China spreads the love to all sources of energy, even hated coal
(Bloomberg) — China showed support during the National People’s Congress this week for almost all forms of energy — even coal, it’s unloved, biggest source of power. Natural gas, nuclear, wind and hydropower all received boosts as leaders pledged to follow President Xi Jinping’s orders to clean up the nation’s polluted air.
Premier Li Keqiang said the world’s largest energy user would continue “defending the blue sky” in a government work report to the congress on March 5, a signal that the priority is to continue along the clean-air path set out in earlier years, according to analysts at Credit Suisse Group AG. Some of the other highlights in speeches and announcements around the annual gathering include:
It’s loving gas
China’s leaders put to rest any fears that the past winter’s natural gas shortages might discourage efforts to switch some users from coal to the cleaner-burning fuel. The country aims to raise its share of the energy mix to 7.5 percent, while reducing coal’s to 59 percent, the National Energy Administration said in its annual guidance paper March 7.
The country’s biggest supplier, China National Petroleum Corp., lobbied for lower taxes on gas imports, reformed pricing mechanisms for gas sold to homes and businesses, and expanded storage capacity to help meet peak winter demand. CNPC Chairman Wang Yilin sees gas use growing as much as 16 percent this year, according to domestic media outlet Jiemian. That’s a more bullish outlook than the top economic planner National Development & Reform Commission, which said Friday it sees demand expanding 10 percent this year.
The NDRC also said the country would take a multi-pronged approach to increasing gas supply, including signing long-term deals with Russia, as well as other Central Asian and Pacific countries, to secure imports and developing more unconventional sources such as tight gas, shale and coal gas. Supplies from Russia are set to start Oct. 2019, CNPC’s Wang said.
But can’t quit coal
China mines and burns about half the world’s coal, so it can’t totally ditch it.
While the government plans to abandon 4 gigawatts of coal-fired capacity, the NEA said that large-scale coal-fired collective heating supply will be the primary source of warmth in the northern part of the country, some of which suffered the worst of last winter’s heating crunch. While the government is standing by its commitment to use more gas, it said that conversion projects should be planned only if there’s a guaranteed supply of the fuel.
“This means that new installations of clean coal-fired units are still welcomed since natural gas is still in shortage,” analysts at China International Capital Corp. wrote in a research note.
And the nation’s plans to cut 150 million tons of coal production capacity this year shouldn’t be interpreted as a turn away from the fuel, said Ling Wen, general manager of China Energy Investment Corp., the newly-formed world’s biggest power company, according to a report from China Mining News.
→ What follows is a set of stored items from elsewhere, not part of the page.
/-- A departure's account (R26, R77, R78, R98, R99, R111): no commit, a commit whose STORE was not sent, and one whose
STORE was sent, in a bay whose owner is `e`, no amount passing 2^56 − 1 fl, each with its BAY_DEPARTED; and the lookup
held first on the entry's serial, which the departure answers last (R109). The order of the pieces is
notes/assumptions/20, and what `finish` closes the act with is notes/assumptions/18. -/
def Obligations.DepartureFoldsTheBaysVolume : Prop :=
  ∀ (b : Bay) (e : EntryIx) (n : Nat) (s : State), s.powered = true → s.ctx[b].state ≠ .empty →
    s.ctx[b].absence = .running n → s.ctx[b].owner = some e → s.pool.Partitioned →
    let c := s.commits[b]
    let x := s.registry.entries[e].saved
    let waits := s.pool.pend[b].total + s.pool.carry[b]
    let batch := s.pool.batch[b].total + c.batchCarry
    let left := s.registry.heldLookups.filter fun d => d != b
    let asks (d : Bay) : Prop := pageSerial (s.ctx[d].identity.getD []) = x.serial
    x.debt + waits + batch ≤ 2 ^ 56 - 1 →
    ∃ t : State,
      t.pool.pend[b] = Queue.empty ∧ t.pool.carry[b] = 0 ∧ t.ctx = upd s.ctx b (fun _ => BayContext.reset) ∧
      t.registry.entries[e].inBay = none ∧ t.registry.entries[e].dirty = true ∧ t.registry.header = s.registry.header ∧
      t.registry.heldLookups = left ∧
      (c.state = .idle →
        t.registry.entries[e].saved = { x with debt := x.debt + waits } ∧
        t.notices = (post .bayDeparted (some b) (toLE 8 waits ++ [0x00#8]) s).notices) ∧
      (c.state ≠ .idle → s.lines[b].commitStoreSent = false →
        t.pool.batch[b] = Queue.empty ∧
        t.registry.entries[e].saved = { x with
          debt := x.debt + waits + batch, residue := x.residue + c.batchResidue } ∧
        t.notices = (post .bayDeparted (some b) (toLE 8 (waits + batch) ++ [0x00#8]) s).notices) ∧
      (c.state ≠ .idle → s.lines[b].commitStoreSent = true →
        t.pool.batch[b] = Queue.empty ∧
        t.registry.entries[e].saved = { x with
          debt := x.debt + waits,
          doubt := some { priorLevel := c.priorLevel, priorUse := c.priorUse, expectedLevel := c.newLevel,
                          expectedUse := c.newUse, total := c.total, overdraw := c.excess } } ∧
        t.notices = (post .bayDeparted (some b) (toLE 8 waits ++ [0x01#8]) s).notices) ∧
      ((∀ d ∈ left, ¬asks d) → exec (.absenceTimerExpiry b) s = .next (finish t)) ∧
      ∀ (pre suf : List Bay) (d : Bay), left = pre ++ d :: suf → asks d → (∀ a ∈ pre, ¬asks a) →
        exec (.absenceTimerExpiry b) s = .next (finish (checkingComplete d { t with
          registry := { t.registry with heldLookups := left.filter fun a => a != d } }))

/-- IDLE_FLUSH_EXPIRY (R83, R85): a running timer becomes elapsed, and a commit that this makes due starts. With no timer
running nothing changes (notes/assumptions/8) but what `finish` closes the act with (notes/assumptions/18). -/
def Obligations.IdleFlushElapsesAndJudges : Prop :=
  ∀ (b : Bay) (s : State), s.powered = true →
    let u : State := { s with commits := upd s.commits b fun c => { c with flush := .elapsed } }
    (∀ n : Nat, s.commits[b].flush = .running n → commitDue u b = none →
      exec (.idleFlushExpiry b) s = .next (finish u)) ∧
    (∀ (n : Nat) (e : EntryIx), s.commits[b].flush = .running n → commitDue u b = some e →
      exec (.idleFlushExpiry b) s = .next (finish (commitStart b e u))) ∧
    ((∀ n : Nat, s.commits[b].flush ≠ .running n) → exec (.idleFlushExpiry b) s = .next (finish s))

/-! ### Swaths and gates -/

/-- SWATH_RISE (R48 to R50): in NO_SWATH and READY a swath starts, numbered one higher, with every tally 0 and every gate
latched by R50, the gate of a bay without an owner CLOSED; each commit engine then judges. Any other rise moves the level
alone. What `finish` closes the act with is notes/assumptions/18. -/
def Obligations.SwathRiseLatchesTheGates : Prop :=
  ∀ s : State, s.powered = true →
    let u : State := { s with pins := { s.pins with swath := true } }
    (s.tracker.state = .noSwath → s.part = .ready →
      ∃ g : Vector Bool 8, ∃ o : Vector (Option EntryIx) 8,
        exec .swathRise s = .next (finish (forBays judge { u with
          tracker := { state := .openSwath, number := s.tracker.number + 1, gate := g, owner := o,
                       limit := .running (s.profile.swathLimitMs * 1000) }
          meter := { tally := .replicate 8 0, saturated := .replicate 8 false }
          commits := updAll s.commits fun _ c => { c with flush := .stopped } })) ∧
        ∀ b : Bay, o[b] = gateOwner s b ∧ g[b] = o[b].isSome ∧
          (s.ctx[b].owner = none → g[b] = false ∧ o[b] = none) ∧
          ∀ e : EntryIx, s.ctx[b].owner = some e →
            (g[b] = true ↔
              s.ctx[b].sticky = ⟨false, false⟩ ∧
                ((s.ctx[b].state = .admitted ∧ s.ctx[b].action = some .accept) ∨
                  (s.ctx[b].state = .limited ∧ s.ctx[b].action = some .limit ∧
                    0 < s.registry.entries[e].saved.allowance))) ∧
            o[b] = if g[b] then some e else none) ∧
    (s.tracker.state ≠ .noSwath ∨ s.part ≠ .ready → exec .swathRise s = .next (finish u))

/-- SWATH_FALL (R48, R52, R53, R83): in OPEN the swath ends: the OPEN gates hand over in ascending bay order, each its tally
to the debit pool and its draw to the verdict unit, then every gate is CLOSED and every owner none, the tallies kept and
each idle-flush timer started from 0, and each commit engine judges; in WAIT_LOW the tracker waits no longer; in NO_SWATH
nothing else moves. Which commits a handover judges is notes/assumptions/22, and what `finish` closes the act with is
notes/assumptions/18. -/
def Obligations.SwathFallEndsTheSwath : Prop :=
  (∀ (f : Bay → State → State) (s : State), forBays f s = f 7 (f 6 (f 5 (f 4 (f 3 (f 2 (f 1 (f 0 s)))))))) ∧
  (∀ (b : Bay) (s : State),
    (s.tracker.gate[b] = false ∨ s.tracker.owner[b] = none → handover b s = s) ∧
    ∀ e : EntryIx, s.tracker.gate[b] = true → s.tracker.owner[b] = some e →
      let v := s.meter.tally[b]
      let placed := if v = 0 then s else placeTally b e s.tracker.number v s
      let judged := judge b (drawAllowance b e v placed)
      ((∀ c : Bay, judged.ctx[c].owner ≠ some e) → handover b s = judged) ∧
      ∀ c : Bay, judged.ctx[c].owner = some e → (∀ d : Bay, judged.ctx[d].owner = some e → d = c) →
        handover b s = judge c judged) ∧
  (∀ (next : TrackerState) (s : State),
    let h := forBays handover { s with tracker := { s.tracker with limit := .stopped } }
    let j := forBays judge { h with
      tracker := { h.tracker with gate := .replicate 8 false, owner := .replicate 8 none }
      commits := updAll h.commits fun b c => { c with flush := .running (s.profile.bays[b].idleFlush * 100000) } }
    swathEnd s = j ∧ swathEndTo next s = { j with tracker := { j.tracker with state := next } }) ∧
  ∀ s : State, s.powered = true →
    let u : State := { s with pins := { s.pins with swath := false } }
    (s.tracker.state = .openSwath →
      let t := swathEndTo .noSwath u
      exec .swathFall s = .next (finish t) ∧
        t.tracker = { state := .noSwath, number := s.tracker.number, gate := .replicate 8 false,
                      owner := .replicate 8 none, limit := .stopped } ∧
        (∀ b : Bay, t.commits[b].flush = .running (s.profile.bays[b].idleFlush * 100000)) ∧
        t.meter = s.meter ∧ t.lines = s.lines ∧ t.link = s.link ∧ t.marks = s.marks ∧ t.sram = s.sram ∧
        t.array = s.array ∧ t.fire = s.fire ∧ t.port = s.port ∧ t.part = s.part ∧ t.pins = u.pins) ∧
    (s.tracker.state = .openSwath → (∀ b : Bay, s.tracker.gate[b] = false) →
      let v : State := { u with
        tracker := { state := .noSwath, number := s.tracker.number, gate := .replicate 8 false,
                     owner := .replicate 8 none, limit := .stopped }
        commits := updAll s.commits fun b c => { c with flush := .running (s.profile.bays[b].idleFlush * 100000) } }
      (∀ b : Bay, commitDue v b = none) → exec .swathFall s = .next (finish v)) ∧
    (s.tracker.state = .waitLow →
      exec .swathFall s = .next (finish { u with tracker := { s.tracker with state := .noSwath } })) ∧
    (s.tracker.state = .noSwath → exec .swathFall s = .next (finish u))

/-- SWATH_LIMIT_EXPIRY (R54): in OPEN a swath end, with the handovers of R52 and R53 (`swathEnd`, as SwathFallEndsTheSwath
states it), then a swath start that latches the gates afresh on what the end left, then SWATH_SPLIT with the new number.
Outside OPEN, or with the timer stopped, nothing changes (notes/assumptions/8) but what `finish` closes the act with
(notes/assumptions/18). -/
def Obligations.SwathLimitSplitsTheSwath : Prop :=
  ∀ s : State, s.powered = true →
    (∀ n : Nat, s.tracker.state = .openSwath → s.tracker.limit = .running n →
      let e := swathEnd s
      let t := forBays judge { e with
        tracker := { state := .openSwath, number := s.tracker.number + 1,
                     gate := Vector.ofFn fun b : Bay => (gateOwner e b).isSome,
                     owner := Vector.ofFn fun b : Bay => gateOwner e b,
                     limit := .running (s.profile.swathLimitMs * 1000) }
        meter := { tally := .replicate 8 0, saturated := .replicate 8 false }
        commits := updAll e.commits fun _ c => { c with flush := .stopped } }
      exec .swathLimitExpiry s = .next (finish (post .swathSplit none (toLE 2 (s.tracker.number + 1).toNat) t)) ∧
        t.tracker.state = .openSwath ∧ t.tracker.number = s.tracker.number + 1 ∧
        t.tracker.limit = .running (s.profile.swathLimitMs * 1000) ∧
        (∀ b : Bay, t.tracker.owner[b] = gateOwner e b ∧ t.tracker.gate[b] = t.tracker.owner[b].isSome ∧
          t.meter.tally[b] = 0 ∧ t.meter.saturated[b] = false ∧ t.commits[b].flush = .stopped) ∧
        t.part = s.part ∧ t.lines = s.lines ∧ t.link = s.link ∧ t.marks = s.marks ∧ t.sram = s.sram ∧
        t.array = s.array ∧ t.fire = s.fire ∧ t.port = s.port ∧ t.pins = s.pins) ∧
    (s.tracker.state ≠ .openSwath ∨ s.tracker.limit = .stopped → exec .swathLimitExpiry s = .next (finish s))

/-- R72 to R74, with R66 and R67: where a handed-over tally goes, by the first row that applies. An addition to carry (R70)
or to debt (R112) stops at 2^56 − 1 fl; what passes it is written off (R105): the written-off total takes it and
saturates at 2^64 − 1 fl, the header is dirty, and DEBT_WRITTEN_OFF carries the amount and the new total (R185), for the
bay of the carry, and for the bay the entry of the debt owns, or the device. -/
def Obligations.HandedTallyReachesItsOwner : Prop :=
  ∀ (b : Bay) (e : EntryIx) (w : BitVec 16) (v : Nat) (s : State), s.pool.Partitioned →
    let t := placeTally b e w v s
    let most := 2 ^ 56 - 1
    let writtenOff (who : Option Bay) (sum : Nat) (u : State) : State :=
      if sum ≤ most then u
      else
        let total := min (2 ^ 64 - 1) (u.registry.header.writtenOff + (sum - most))
        post .debtWrittenOff who (toLE 6 (min (sum - most) (2 ^ 48 - 1)) ++ toLE 6 (min total (2 ^ 48 - 1)))
          { u with registry := { u.registry with header :=
              { u.registry.header with writtenOff := total, dirty := true } } }
    let inDebt : State :=
      writtenOff s.registry.entries[e].inBay (s.registry.entries[e].saved.debt + v)
        { s with registry := { s.registry with entries := upd s.registry.entries e fun n =>
          { n with saved := { n.saved with debt := min (n.saved.debt + v) most }, dirty := true } } }
    let inCarry (c : Bay) : State :=
      writtenOff (some c) (s.pool.carry[c] + v)
        { s with pool := { s.pool with carry := upd s.pool.carry c fun x => min (x + v) most } }
    (s.part = .drain → t = inDebt) ∧
    (s.part ≠ .drain → s.ctx[b].owner = some e →
      (∀ r : RecordIx, s.pool.free.head = some r →
        t.pool.free.count + 1 = s.pool.free.count ∧ t.pool.free.head = s.pool.records[r].link ∧
        t.pool.records[r] = { link := none, swath := w, volume := v } ∧
        t.pool.pend[b].tail = some r ∧ t.pool.pend[b].count = s.pool.pend[b].count + 1 ∧
        t.pool.pend[b].total = s.pool.pend[b].total + v ∧
        t.pool.pend[b].head = (if s.pool.pend[b].head = none then some r else s.pool.pend[b].head) ∧
        (∀ c : Bay, c ≠ b → t.pool.pend[c] = s.pool.pend[c]) ∧ t.pool.batch = s.pool.batch ∧
        t.pool.carry = s.pool.carry ∧ t.pool.starved = s.pool.starved ∧ t.registry = s.registry ∧
        t.notices = s.notices) ∧
      (s.pool.free.head = none →
        t = post .poolStarved (some b) []
          { inCarry b with pool := { (inCarry b).pool with
              starved := upd (inCarry b).pool.starved b fun n => min 255 (n + 1) } })) ∧
    (s.part ≠ .drain → s.ctx[b].owner ≠ some e →
      (∀ c : Bay, s.ctx[c].owner = some e → (∀ d : Bay, s.ctx[d].owner = some e → d = c) → t = inCarry c) ∧
      ((∀ c : Bay, s.ctx[c].owner ≠ some e) → t = inDebt))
Rather than abandon it, China needs to push for cleaner and higher-efficiency use of the fuel, Ling said.
Wind, solar and hydro
The government gave permission to build new wind turbines in three provinces, lifting restrictions in place last year because they were producing more power than the grid could absorb. It’s also prioritizing the development of so-called distributed wind and solar projects, where the panels and turbines are built near the end-users.
“China’s clean-energy power companies, including solar, nuclear and wind stand to gain as the 13th National People’s Congress reaffirms the country’s commitment to a cleaner environment,” said Bloomberg Intelligence analyst Miranda Wang.
Newly installed wind power capacity in 2018 will rise to 20 gigawatts, while construction will begin on new projects with combined capacity of 25 gigawatts, the NEA said.
Grids and tariff relief
The NEA said China will continue to develop its power trading market for the medium- and long-term, speed up market-based electricity trading and expand direct trading between users and power generators.
“Power reform, especially of the grid companies, is the focus of 2018,” CICC analysts wrote. “We expect tariff cuts through reducing grid charges will be another focus.”
Nuclear power industry reboots
China once again aims to start construction of as many as eight nuclear reactors this year, the NEA said. The world’s biggest energy user had a similar goal last year, but didn’t begin building any units and hasn’t approved new reactors since 2015, not counting demonstration projects.
Attention is now focused on the startup of the Sanmen No. 1, which uses Westinghouse Electric Co.’s AP1000 design, and the Areva SA-designed EPR Taishan No. 1, which have both been delayed for years and are awaiting regulatory approval to begin fuel loading this year.
“Until some of the technology doubts are cleared, China may be reluctant to start building,” Stephen Thomas, emeritus professor of energy policy at the University of Greenwich, said by email.